I lavori d’assalto si focalizzeranno sulla promozione dei moduli comportamentali corretti alla guida dei veicoli, contrastando l’uso improprio dei telefoni cellulari e scoraggiando l’abuso di sostanze alcoliche h24, per proiettare i dati della responsabilità sui display dei consumatori mobili.

Le richieste ad Anas ed i finanziamenti della Regione dell’assessore Pasquale Pepe

La ricognizione sindacale ha evidenziato come il comprensorio materano e le contrade storiche dei Sassi registrino ogni anno l’afflusso di migliaia di vacanzieri diretti verso le spiagge della costa ionica e le stazioni balneari del Metapontino, un patrimonio naturalistico che richiede tutele viarie adeguate per l’accesso dei consumatori.

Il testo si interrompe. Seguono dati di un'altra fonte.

-- ==== Sys2Proof/Machine/State.lean ====
section
/-! DEFINITION. The state of the module: every register, memory, queue and table the spec names, as plain data. Tables
over stations, clusters, dies or table indices are lists of key and value sorted by key; a key not listed stands for the
reset value. `State.reset` is the module right after reset: it waits for its configuration image (R437). -/
namespace Sys2Proof.Machine

/-! ## Holders: registers, loops, loads in flight, ports -/

/-- The full/empty state of a register (R21, R24): full; empty with nothing outstanding; or empty with the producer of
the given issue number outstanding. -/
inductive Avail where
  | full | empty | pending (op : Nat)
deriving DecidableEq, Repr, Inhabited

/-- A scalar register with its full/empty state. -/
structure SReg where
  val : Word
  avail : Avail
deriving DecidableEq, Repr, Inhabited

/-- A vector register with its full/empty state. -/
structure VReg where
  val : VWord
  avail : Avail
deriving DecidableEq, Repr, Inhabited

/-- An entry of the loop stack (R95): first body instruction, body length, iterations that remain, frozen by a trap
(R98). -/
structure LoopEntry where
  start : Word
  len : Nat
  count : Nat
  frozen : Bool
deriving DecidableEq, Repr, Inhabited

/-- A trap as it is taken: cause, TVAL, the FVA value where R350 writes one, and whether it reports a held store
failure (R352 step 3). -/
structure TrapInfo where
  cause : Nat
  tval : Word
  fva : Option Word
  held : Bool
deriving DecidableEq, Repr, Inhabited

/-- The registers a load's trap gives back (R91): as they stood when the load issued, its own destination empty. -/
structure Snapshot where
  s : Vector SReg 32
  v : Vector VReg 32
  m : Vector MWord 8
  loops : List LoopEntry
  fflags : Word
  vflags : Word
  sigacc : BitVec 15
deriving DecidableEq, Repr, Inhabited

/-- What an unsettled instruction writes when its value lands. -/
inductive LoadKind where
  /-- A scalar load: destination, bytes, sign extension. -/
  | scalar (d : Reg) (size : Nat) (signed : Bool)
  /-- VLD; `typed` tells a typed access (R125). -/
  | vector (d : Reg) (typed : Bool)
  /-- VLDX: destination, element bytes, the old value, the enabled elements. -/
  | gather (d : Reg) (w : Nat) (enabled : List Nat)
  /-- A returning atomic: destination, operation width, floating, aq. -/
  | amo (d : Reg) (wide float aq : Bool)
  /-- A returning engine command: destination, or destination pair (R187). -/
  | engine (d : Reg) (pair : Bool)
  /-- PWAIT and PSIGW: also acquire points (R189). -/
  | phaser (d : Reg)
  /-- PJOIN and a ring QBIND, whose answer the slot waits for (R202, R273). -/
  | answer
deriving DecidableEq, Repr, Inhabited

/-- An element a port holds (R238, R240), or the trap its reader takes. -/
structure PortElem where
  idx : Nat
  val : VWord
  trap : Option TrapInfo
deriving DecidableEq, Repr, Inhabited

/-- A push through an output port that becomes final with the loads before it (R25, R90): the port, the element's number, the
pushing instruction, the value. -/
structure PortPush where
  port : Nat
  idx : Nat
  pc : Word
  val : VWord
deriving DecidableEq, Repr, Inhabited

/-- A load, returning atomic or returning command that has issued and not settled (R90, R189). `left` counts its parts
not yet performed; `buf` holds what has come back; `trap` the trap that came back; `snap` the registers as they stood at
issue; `since` counts the instructions issued after it and before the next unsettled one, and `checks` holds the SIGCHKs
among them (address, expected, observed) (R396). `took` lists what its take has emptied (R91); `pops` and `pushes` are what the
instructions counted by `since` have popped from ports and pushed through them (R25). -/
structure Unsettled where
  op : Nat
  pc : Word
  addr : Word
  kind : LoadKind
  qual : Bool
  left : Nat
  buf : List (Nat × List Byte)
  trap : Option TrapInfo
  parked : Nat
  snap : Snapshot
  since : Nat
  checks : List (Word × BitVec 15 × BitVec 15)
  took : List (Nat × Nat) := []
  pops : List (Nat × PortElem) := []
  pushes : List PortPush := []
deriving DecidableEq, Repr, Inhabited

/-- A store, reduction or write-back that has issued and has `left` parts not yet performed, of which `host` are known to go
to host memory (R92, R341, R379). -/
structure OutStore where
  op : Nat
  task : Word
  pc : Word
  addr : Word
  reduction : Bool
  host : Nat
  qual : Bool
  left : Nat
  parked : Nat
  /-- The output stream port whose element it writes, the parts not yet sent, and the number of the STRM (R238, R272). -/
  port : Option Nat
  queued : List AccPart := []
  strm : Nat := 0
deriving DecidableEq, Repr, Inhabited

/-- A store failure held for the next FENCE or TEND (R325, R351). -/
structure HeldFailure where
  cause : Nat
  pc : Word
  addr : Word
deriving DecidableEq, Repr, Inhabited

/-- What a port register is bound to (R237). A stream carries its captured geometry; `next` counts elements fetched
or pushed, `done` the elements whose write has been performed. A ring carries its die, its descriptor and its index. -/
inductive PortTarget where
  | queue (q : Nat)
  | ring (die desc idx : Nat)
  | stream (base : Word) (len rows : Nat) (stride : Word) (op : Nat) (ceil tries : Nat)
deriving DecidableEq, Repr, Inhabited

/-- A retry under way of line parts of an engine command that fault (R236, R238, R323): its number, its time, the lines that
have parked so far, those whose translation has faulted (R327), and those whose port or link has not answered yet, with the time
at which it was asked (R321, R435). -/
structure LineRetry where
  attempt : Nat
  at_ : Nat
  lines : List Nat
  faulted : List Nat := []
  asked : List (Nat × Nat) := []
deriving DecidableEq, Repr, Inhabited

/-- A port binding (R25, R237): 0–3 for s28–s31, 4–7 for v28–v31. -/
structure PortBinding where
  port : Nat
  out : Bool
  target : PortTarget
  next : Nat
  pending : Nat
  held : List PortElem
  ended : Bool
  /-- The retry under way of a stream element that faulted (R238). -/
  retry : Option LineRetry
deriving DecidableEq, Repr, Inhabited

/-- The states of R159. `halted` keeps the state before the halt. `stopping` is that of a loader or a storer that issues no
more while its task's TEND waits (R16). -/
inductive HolderState where
  | free | reserved | pending | run | parked
  | halted (parked : Bool)
  | stopping
deriving DecidableEq, Repr, Inhabited

/-- A membership the issuing station keeps for its task (R200), in joining order. -/
structure Joined where
  rank : Nat
  idx : Nat
  mode : Nat
deriving DecidableEq, Repr, Inhabited

/-- What a task was launched with, and what the station keeps for it (R129, R153, R157, R163, R424, R425). -/
structure TaskInfo where
  header : Word
  payload : List Word
  srcRank : Nat
  reply : Option Word
  tcmn : Nat
  phn : Nat
  loader : Bool
  storer : Bool
  cctr : Option Nat
  jseq : Word
  gang : Option (Nat × Nat × Nat)
deriving DecidableEq, Repr, Inhabited

/-- One holder: a slot, the urgent bank, the loader, the storer or an innkeeper. The loader and the storer use the
registers, the pc, the loop stack and SIGACC; the rest stays at reset in them. `ir` is the word last fetched. -/
structure Holder where
  state : HolderState
  s : Vector SReg 32
  v : Vector VReg 32
  m : Vector MWord 8
  pc : Word
  ir : BitVec 32
  loops : List LoopEntry
  -- TSTATUS (R351)
  sigsav : BitVec 15
  sigacc : BitVec 15
  nfail : Nat
  loopsAt : Nat
  source : Nat
  failure : Option HeldFailure
  inh : Bool
  -- the other slot control registers (R26)
  epc : Word
  cause : Word
  fva : Word
  tval : Word
  tvec : Word
  fctl : Word
  fflags : Word
  vctl : Word
  vflags : Word
  taskid : Word
  tilec : Word
  cls : Nat
  deadl : Word
  pgceil : Nat
  pgtries : Nat
  ep : Nat
  task : Option TaskInfo
  /-- The slot a loader or storer serves (R37). -/
  serves : Nat
  /-- The masked window: the station clock when it opened (R160). -/
  window : Option Nat
  ports : List PortBinding
  phasers : List Joined
  unsettled : List Unsettled
  stores : List OutStore
  /-- A trap at issue held behind unsettled loads, with its address (R90). -/
  heldTrap : Option (Word × TrapInfo)
  /-- A trap taken before the next instruction issues (MASKWIN, UNDELIVERABLE of R202, a trap passed by R39). -/
  asyncTrap : List (TrapInfo × Nat)
  /-- Release fences whose conditions do not hold yet: issue number and scope (R341). -/
  releases : List (Nat × Scope)
  /-- The FENCE, EDRAIN or PARK at the pc has issued and waits (R290, R341, R284). -/
  waiting : Bool
  /-- An atomic with aq, or a command whose answer is awaited, after which nothing issues (R340). -/
  acquire : Option Nat
  /-- The last trapped restore (R99): ILLEGAL at the first instruction. -/
  badRestore : Bool
  /-- Withdrawn instructions to reissue after a restore (R34), in order: the record and the parts withdrawn. -/
  reissue : List (Unsettled × List AccPart)
deriving DecidableEq, Repr, Inhabited

/-! ## Engines of a station -/

/-- A byte as an engine reads it: its value, whether it comes from a poisoned line or could not be read, and whether it
arrived at all. -/
structure EByte where
  b : Byte
  poison : Bool
  arrived : Bool
deriving DecidableEq, Repr, Inhabited

/-- One COPY descriptor set (R212, R233). -/
structure CopySet where
  len : Nat
  rows : Nat
  sstr : Word
  dstr : Word
  idx : Word
  fb : Word
  ft : Nat
  done : Word
  cmp : Word
deriving DecidableEq, Repr, Inhabited

/-- The operand registers of the matrix engine a command captures (R247). -/
structure MxRegs where
  pa : Nat
  pb : Nat
  kg : Nat
  dfmt : Nat
deriving DecidableEq, Repr, Inhabited

/-- The registers of the signature unit (R212, R259). -/
structure SgRegs where
  w : Nat
  seed : Word
  rule : Nat
  rows : Nat
  kg : Nat
  rl : Word
  slen : Nat
  smode : Nat
  keys : Word
  nq : Nat
  nk : Nat
  topk : Nat
deriving DecidableEq, Repr, Inhabited

inductive CopyKind where
  | plain | follow | gather
deriving DecidableEq, Repr, Inhabited

/-- An accepted copy (R266 to R268): its captured registers, the work it counts as, and how far it has come. `row` is
the next row. While lines of the rows under way are parked the others go on (R236): `got` holds what has been read (row, place
in it, bytes), `placed` the groups of the row that have been placed, `data` the row once it has been read whole, and `put` the
destination lines written. `ghosts` are the lines it has poisoned, `noted` those of which it has left a record, and `missed` the
destination lines, by address, of which a part could not be written. -/
structure CopyCmd where
  id : Nat
  kind : CopyKind
  who : Who
  acc : Access
  set : Nat
  src : Word
  dst : Word
  regs : CopySet
  table : List (Nat × Word)
  row : Nat
  idxs : List Nat
  faulted : Bool
  retry : Option LineRetry
  ghosts : List Nat
  got : List (Nat × Nat × List EByte)
  placed : List Nat
  data : Option (List EByte)
  put : List Nat
  noted : List Nat
  missed : List Nat := []
  landed : Bool
  tilec : Word
deriving DecidableEq, Repr, Inhabited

L’Ugl ha preso atto con favore dei faldoni operativi strutturati dall’assessore regionale alle infrastrutture e mobilità Pasquale Pepe, ma ha evidenziato come gli stanziamenti correnti non risultino sufficienti a coprire i deficit strutturali delle carreggiate della provincia. Il sindacato ha trasmesso una istanza di coordinamento ai vertici societari di Anas ed ai comandi della Regione Basilicata, esigendo uno schieramento straordinario di capitali pubblici da destinare alla bacheca dei lavori di rifacimento dei manti d’asfalto.

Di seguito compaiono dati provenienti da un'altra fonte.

/-- The holder whose instruction is executed. -/
def State.me (s : State) : Holder := s.holder s.cur

/-- Package time as a 64-bit register value (R5). -/
def State.time (s : State) : Word := BitVec.ofNat 64 s.now

/-- The station clock of a die (R5, R438). -/
def State.clock (s : State) (d : Nat) : Nat :=
  ((s.die d).clock + (s.now - (s.die d).clockAt) * (s.die d).rate) / 64

/-- The class record of a class (R313). -/
def State.classCfg (s : State) (c : Nat) : Word := look 0xFFFF0001#64 s.classcfg c

/-- PRIO, WEIGHT, ASN and SWAYS of a class (R313). -/
def State.prio (s : State) (c : Nat) : Nat := bitsOf (s.classCfg c) 12 10
def State.weight (s : State) (c : Nat) : Nat := bitsOf (s.classCfg c) 6 0
def State.asnOf (s : State) (c : Nat) : Nat := bitsOf (s.classCfg c) 39 34
def State.sways (s : State) (c : Nat) : Nat := bitsOf (s.classCfg c) 31 16

/-- WAYMASK of a tenant class in force (R295). -/
def Station.mask (x : Station) (c : Nat) : Nat := bitsOf (look 0xFFFF#64 x.waymask c) 15 0

/-- The rank-table entry of a rank (R197). -/
def Station.rankEntry (x : Station) (rank : Nat) : BitVec 16 := look (BitVec.ofNat 16 rank) x.ranks rank
/-- Its fields. -/
def rankCoord (e : BitVec 16) : Nat := bitsOf e 12 0
def rankShut (e : BitVec 16) : Bool := e.getLsbD 14
def rankTransit (e : BitVec 16) : Bool := e.getLsbD 15

/-- The rank of a station. DEDUCED: a station's own rank is the rank equal to its coordinate, as at reset (R197); R372
points a second rank at a station and leaves its own. -/
def rankOf (st : Nat) : Nat := st

/-- The state of a task's holder (R19): its slot number, 4 for the urgent bank. -/
def slotNumber (c : Core) : Nat := (coreIx c).val

/-- The holder whose task a core works for: the slot a loader or storer serves (R37), else the core itself. -/
def State.worksFor (s : State) (w : Who) : Who :=
  match w.core with
  | .loader | .storer => { w with core := slotOf (s.holder w).serves }
  | _ => w

/-- The holder whose work something is that a core issued for a task (R37, R213): that of the slot in the task's TASKID (R26) for
what a loader or a storer issued, which may serve another slot by now, else the core's own. -/
def workOfTask (w : Who) (task : Word) : Who :=
  match w.core with
  | .loader | .storer => { w with core := slotOf (bitsOf task 50 48) }
  | _ => w

/-- The service class of a holder's accesses (R161, R318). -/
def State.classOf (s : State) (w : Who) : Nat := (s.holder (s.worksFor w)).cls

/-- The tenant class of a holder's far accesses (R293). -/
def State.tenantOf (s : State) (w : Who) : Nat :=
  let t := (s.station w.st).tenant
  match (s.worksFor w).core with
  | .slot0 => bitsOf t 3 0
  | .slot1 => bitsOf t 7 4
  | .slot2 => bitsOf t 11 8
  | .slot3 => bitsOf t 15 12
  | _ => bitsOf t 19 16

/-- What an access of a holder carries (R161, R318, R323). -/
def State.accessOf (s : State) (w : Who) (op : Nat) (pc : Word) (eng : Nat) : Access :=
  let h := s.holder (s.worksFor w)
  { op := op, who := w, task := h.taskid, pc := pc, cls := h.cls, tenant := s.tenantOf w, asn := s.asnOf h.cls,
    ep := h.ep, ceil := h.pgceil, tries := h.pgtries, eng := eng }

/-! ## The agenda -/

/-- A step that may take place in the next cycle or later. -/
def State.later (s : State) (e : Instr) : State := { s with agenda := s.agenda ++ [{ due := s.now + 1, ev := e }] }

/-- A step that may take place at a time or later. -/
def State.laterAt (s : State) (t : Nat) (e : Instr) : State := { s with agenda := s.agenda ++ [{ due := t, ev := e }] }

/-- A step that goes on first in its order (R336): it came first and has not come to its end. -/
def State.again (s : State) (t : Nat) (e : Instr) : State := { s with agenda := { due := t, ev := e } :: s.agenda }

/-- The step leaves everything as it was and is tried again. -/
def State.wait (s : State) : State := { s with waits := true }

/-! ## Error records (R360, R361) -/

/-- The STATUS doubleword of a record (R360). -/
def ErrRec.statusWord (r : ErrRec) : Word :=
  BitVec.ofNat 64 ((if r.valid then 2 ^ 63 else 0) + (if r.ovf then 2 ^ 62 else 0) + r.cls % 4 * 2 ^ 60 +
    r.kind % 256 * 2 ^ 40 + r.subcode % 256 * 2 ^ 32 + r.count % 65536)

/-- One of the four doublewords of a record (R360). -/
def ErrRec.word (r : ErrRec) (k : Nat) : Word :=
  match k with
  | 0 => r.statusWord
  | 1 => r.addr
  | 2 => r.syndrome
  | _ => r.context

/-- The keys of the four kinds of bank (R362). -/
def stationBank (st : Nat) : Nat := st
def clusterBank (cl : Nat) : Nat := 10000 + cl
def sliceBank (n : Nat) : Nat := 20000 + n
def linkBank (n : Nat) : Nat := 30000 + n

/-- The bank of the holder's own place: its station's, or its cluster's for an innkeeper. -/
def homeBank (st : Nat) : Nat := if st < 8192 then stationBank st else clusterBank (st - 8192)

/-- Records in a bank (R361). -/
def bankSize (key : Nat) : Nat := if key < 8192 then 4 else 8

def ErrRec.none : ErrRec :=
  { valid := false, ovf := false, cls := 0, kind := 0, subcode := 0, count := 0, addr := 0, syndrome := 0,
    context := 0, order := 0 }

/-- The records of a bank. -/
def State.bank (s : State) (key : Nat) : List ErrRec := look (List.replicate (bankSize key) ErrRec.none) s.banks key

/-- The lowest index at which a property holds. -/
def firstIdx {α : Type} (p : α → Bool) (l : List α) : Option Nat := l.findIdx? p

/-- The class codes of R360. -/
def corrected : Nat := 1
def deferred : Nat := 2
def uncorrected : Nat := 3

/-- The bank after one event of class `r.cls` (R361). -/
def bankTake (r : ErrRec) (l : List ErrRec) : List ErrRec :=
  match firstIdx (fun e => !e.valid) l with
  | some i => l.set i r
  | none =>
    let lowest := l.foldl (fun m e => if e.cls < m then e.cls else m) 3
    if lowest < r.cls then
      match firstIdx (fun e => e.cls == lowest) l with
      | some i => l.set i r
      | none => l
    else
      let target := if l.any (fun e => e.cls == r.cls) then r.cls else lowest
      let oldest := (l.filter (fun e => e.cls == target)).foldl
        (fun m e => match m with | none => some e.order | some o => if e.order < o then some e.order else some o)
        (none : Option Nat)
      l.map (fun e => if e.cls == target && some e.order == oldest then
        { e with ovf := true, count := Nat.min (e.count + 1) 0xFFFF } else e)

/-- Writes an error record. -/
def State.record (s : State) (key cls kind subcode : Nat) (addr syndrome context : Word) : State :=
  let r : ErrRec := { valid := true, ovf := false, cls := cls, kind := kind, subcode := subcode, count := 0,
                      addr := addr, syndrome := syndrome, context := context, order := s.errOrder }
  { s with banks := put key (bankTake r (s.bank key)) s.banks, errOrder := s.errOrder + 1 }

/-- Writes an uncorrected record and escalates it (R431): the innkeeper copies it to cluster 0 of die 0, or a notice to the
owner host is due. DESIGN CHOICE: the copy is made at once. -/
def State.recordUncorrected (s : State) (key kind subcode : Nat) (addr syndrome context : Word) : State :=
  let s1 := s.record key uncorrected kind subcode addr syndrome context
  if key = clusterBank 0 && !s.fnmode.getLsbD 4 then s1
  else if s.fnmode.getLsbD 4 then
    { s1 with noticesDue := s1.noticesDue ++ [{ bits := 2 ^ 4, kind := kind, subcode := subcode, addr := addr, syndrome := syndrome,
                                                context := context }] }
  else s1.record (clusterBank 0) uncorrected kind subcode addr syndrome context

/-! ## The address map (R302, R303, R304) -/

/-- The kind of region a plain access may name, for the rules that ask whether two bytes lie in one region. -/
inductive Region where
  | tcm | mailbox | spad (cl : Nat) | commons (die : Nat) | remote (rank : Nat) | far | control | slices
deriving DecidableEq, Repr, Inhabited

/-- The region of one address for a core of station `st`, or none where a plain access traps ACCESS. `keeper` is set for
the innkeeper, which reaches the control windows and has no pool of its own (R303). -/
def State.regionOf (s : State) (w : Who) (a : Nat) : Option Region :=
  let x := s.station w.st
  let keeper := w.core == .keeper
  if 0x800 * 2 ^ 52 ≤ a && a < 0x801 * 2 ^ 52 then some .far
  else if a < 0x60000 then
    if keeper then none
    else if x.app1 * 8192 ≤ a && a < x.app2 * 8192 then some .tcm
    else if x.app3 * 8192 ≤ a then some .mailbox
    else none
  else if 0x1000000 ≤ a && a < 0x1400000 then some (.spad (clusterOf w.st))
  else if 0x4000000 ≤ a && a < 0x8000000 then some (.commons (dieOf w.st))
  else if 0x10000000 ≤ a && a < 0x11000000 then if keeper then some .control else none
  else if 0x18000000 ≤ a && a < 0x18001000 then if keeper then some .slices else none
  else if 0x20000000 ≤ a && a < 0x40000000 then some (.commons ((a - 0x20000000) / 0x4000000))
  else if 0x40000000 ≤ a && a < 0xC0000000 then some (.spad ((a - 0x40000000) / 0x400000))
  else if 0x100000000 ≤ a && a < 0x300000000 then
    if (a - 0x100000000) % 0x100000 < 0x60000 then some (.remote ((a - 0x100000000) / 0x100000)) else none
  else none

/-- The region that holds all `n` bytes from an address, if one does. -/
def State.regionOfAll (s : State) (w : Who) (a n : Nat) : Option Region :=
  match s.regionOf w a, s.regionOf w (a + n - 1) with
  | some r, some r' => if r = r' then some r else none
  | _, _ => none

/-- Whether `n` bytes from an address lie in one region a plain access may reach (R232, R285). -/
def State.reachable (s : State) (w : Who) (a n : Nat) : Bool := (s.regionOfAll w a n).isSome

/-- A rank's TCM as an issuing core sees it: the TCM of its own station. -/
def Station.inTcm (x : Station) (off n : Nat) : Bool := decide (x.app1 * 8192 ≤ off) && decide (off + n ≤ x.app2 * 8192)

/-- The place of an address (R303): whose home performs the access, and the offset there. A rank-relative address is
routed by the station's rank table (R304). -/
def State.placeOf (s : State) (w : Who) (a : Nat) : Place :=
  match s.regionOf w a with
  | some .far => .far (a % 2 ^ 52)
  | some .tcm | some .mailbox => .pool w.st a
  | some (.spad cl) => .spad cl (if a < 0x40000000 then a - 0x1000000 else (a - 0x40000000) % 0x400000)
  | some (.commons d) => .commons d (if a < 0x20000000 then a - 0x4000000 else (a - 0x20000000) % 0x4000000)
  | some (.remote n) =>
    if n = rankOf w.st then .pool w.st ((a - 0x100000000) % 0x100000)
    else .pool (rankCoord ((s.station w.st).rankEntry n)) ((a - 0x100000000) % 0x100000)
  | some .control =>
    .stationWindow (stationOfCluster (clusterOf w.st) ((a - 0x10000000) / 0x100000)) ((a - 0x10000000) % 0x100000)
  | some .slices => .sliceWindow (a - 0x18000000)
  | none => .pool w.st a

/-- Where a place's bytes lie in the model's memory. Far places are placed by their physical address. -/
def placeAt (p : Place) (pa : Nat) : Nat :=
  match p with
  | .pool st off => Config.poolAt st + off
  | .spad cl off => Config.spadAt cl + off
  | .commons d off => Config.commonsAt d + off
  | .far _ => Config.physAt pa
  | .stationWindow st off => Config.poolAt st + off
  | .sliceWindow off => off

/-- Whether the region has full/empty bits (R87). -/
def Region.hasBits : Region → Bool
  | .tcm | .spad _ | .remote _ => true
  | _ => false

/-- A plane bank's fields (R224). -/
structure BankFmt where
  zs : Bool
  b : Bool
  typed : Bool
  p : Nat
  fmt : Nat
deriving DecidableEq, Repr, Inhabited

/-- The format of a scratchpad bank. -/
def State.bankFmt (s : State) (cl bank : Nat) : BankFmt :=
  let v := look 0#64 (s.cluster cl).bfmt bank
  { zs := v.getLsbD 12, b := v.getLsbD 11, typed := v.getLsbD 10, p := bitsOf v 9 5, fmt := bitsOf v 4 0 }

/-- Whether a range touches a TYPED bank (R226). -/
def State.typedAt (s : State) (p : Place) (n : Nat) : Bool :=
  match p with
  | .spad cl off => (s.bankFmt cl (off / Config.bankSize)).typed || (s.bankFmt cl ((off + n - 1) / Config.bankSize)).typed
  | _ => false

/-- Whether a range of a pool touches the half of a window that is not addressable (R221). -/
def Station.hiddenHalf (x : Station) (off n : Nat) : Bool :=
  x.windows.any (fun w => w.live && decide (off < w.base + 2 * w.len) && decide (w.base + w.len < off + n))

/-- The pool offset an engine write reaches: the shadow half of a window that stood when the command was accepted. -/
def Station.shadowOf (x : Station) (op off : Nat) : Nat :=
  match x.windows.find? (fun w => decide (w.base ≤ off) && decide (off < w.base + w.len) && decide (w.born < op) &&
      (w.live || decide (op < w.died))) with
  | some w => off + w.len
  | none => off

/-- Whether a range lies in the half of a window that is not addressable, for a command accepted while it stands. -/
def Station.hiddenFor (x : Station) (op off n : Nat) (write : Bool) : Bool :=
  x.windows.any (fun w => w.live && (!write || decide (w.born < op)) && decide (off < w.base + 2 * w.len) &&
    decide (w.base + w.len < off + n))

La pianificazione delle riforme stradali deve includere il potenziamento della segnaletica verticale, la messa in sicurezza dei punti neri ad alta incidentalità e la pulizia delle banchine della nazione, offrendo risposte veloci ed efficaci in totale sicurezza contrattuale.

Il supporto alla Polizia Stradale ed i controlli balistici dei Carabinieri nei borghi lucani

Secondo la saggistica programmatica esposta da Pino Giordano, la tutela della incolumità dei conducenti pendolari costituisce un pilastro strategico fondamentale per incrementare la competitività economica delle imprese e sollevare l’indice di vivibilità del territorio lucano, trasformando la prevenzione in un volano di sviluppo. L’organizzazione sindacale ha confermato lo schieramento dei propri attivisti nei tavoli di consultazione paritetica con le istituzioni locali, assicurando il massimo supporto morale ed operativo agli agenti della Polizia Stradale, dell’Arma dei Carabinieri, della Guardia di Finanza e delle polizie municipali della provincia. La sinergia tra il settore pubblico ed i corpi intermedi garantisce il ripristino del decoro urbano, riducendo le tragedie che colpiscono i nuclei familiari.

La promozione di una guida prudente e consapevole permette di salvaguardare le vite umane nelle tratte suburbane e nei piccoli borghi dell’entroterra montano, dimostrando come l’autorevolezza dello Stato e l’empatia sociale dei controlli preventivi consentano di strutturare una solida architettura di convivenza civile in piena conformità con le leggi.

I registri ufficiali dei sinistri automobilistici ed i collegamenti con i canali delle Autonomie

La diffusione di queste campagne educative rappresenta un elemento di rilievo per monitorare l’evoluzione della mobilità nel Sud Italia, garantendo la trasparenza degli atti e la legalità dei flussi turistici in conformità con le linee guida della sanità. Per verificare i calendari orari dei successivi info point stradali, consultare i cataloghi dei dati statistici sui sinistri o esaminare i testi dei decreti di finanziamento stanziati dalla giunta, i cittadini ed i professionisti del settore forense possono collegarsi direttamente alla piattaforma informatica del Consiglio Regionale della Basilicata per prendere visione dei documenti istituzionali dello Stato.